* **Task description**
For the records below, report how many lines include the word "stopEngine". Only the number should appear.

Extracted information START

/-! Stops (R206, R207) -/

/-- Stop a descriptor of a channel, running or pending, with a status: a piece whose first write has not issued counts as not
started. -/
def stopDma (s : State) (uid : Nat) (f : Fin) : State :=
  match descOf s uid with
  | none => s
  | some d =>
    if d.phase = .draining then s
    else
      let s := modDesc s uid (fun x => { (if f.st = .part then x else mergeEnd x 0 f) with stopping := true })
      match runOf s uid with
      | some (e, _) => closeDma s uid e
      | none => (match descOf s uid with | some x => endDma s uid (finOf x) | none => s)

/-- Stop any descriptor at its next boundary (R74, R91, R206, R372): work that has not started ends at once, engine work stops at
the next tile, a channel at the next piece; PUBLISH, REVOKE and SCRUB_RANGE in progress, and what only waits for
acknowledgements, run to their end. -/
def stopDesc (s : State) (uid : Nat) (f : Fin) : State :=
  match descOf s uid with
  | none => s
  | some d =>
    if isBatch d then (if d.phase = .running then stopEngine s uid f else batchFail s uid f) else
    match d.phase with
    | .draining => s
    | .waitPred => endDesc s d f false
    | .waitSlots => endDesc s d f false
    | .admHold => if isDma d then stopDma s uid f else endDesc s d f false
    | .waitList => if isDma d then stopDma s uid f else endDesc s d f false
    | .dmaQueued => stopDma s uid f
    | .ready => if isDma d then stopDma s uid f else if d.nextTile = 0 then endDesc s d f false else stopEngine (modDesc s uid (fun x => { x with phase := .running })) uid f
    | .held => if isDma d then stopDma s uid f else endDesc s d f false
    | .running =>
      if isDma d then stopDma s uid f
      else if ((opRow d.opcode).map (fun r => r.unit == .engine)).getD false then stopEngine s uid f
      else s

end Sys2Proof.Machine
end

Extracted information END

* **Written solution**
3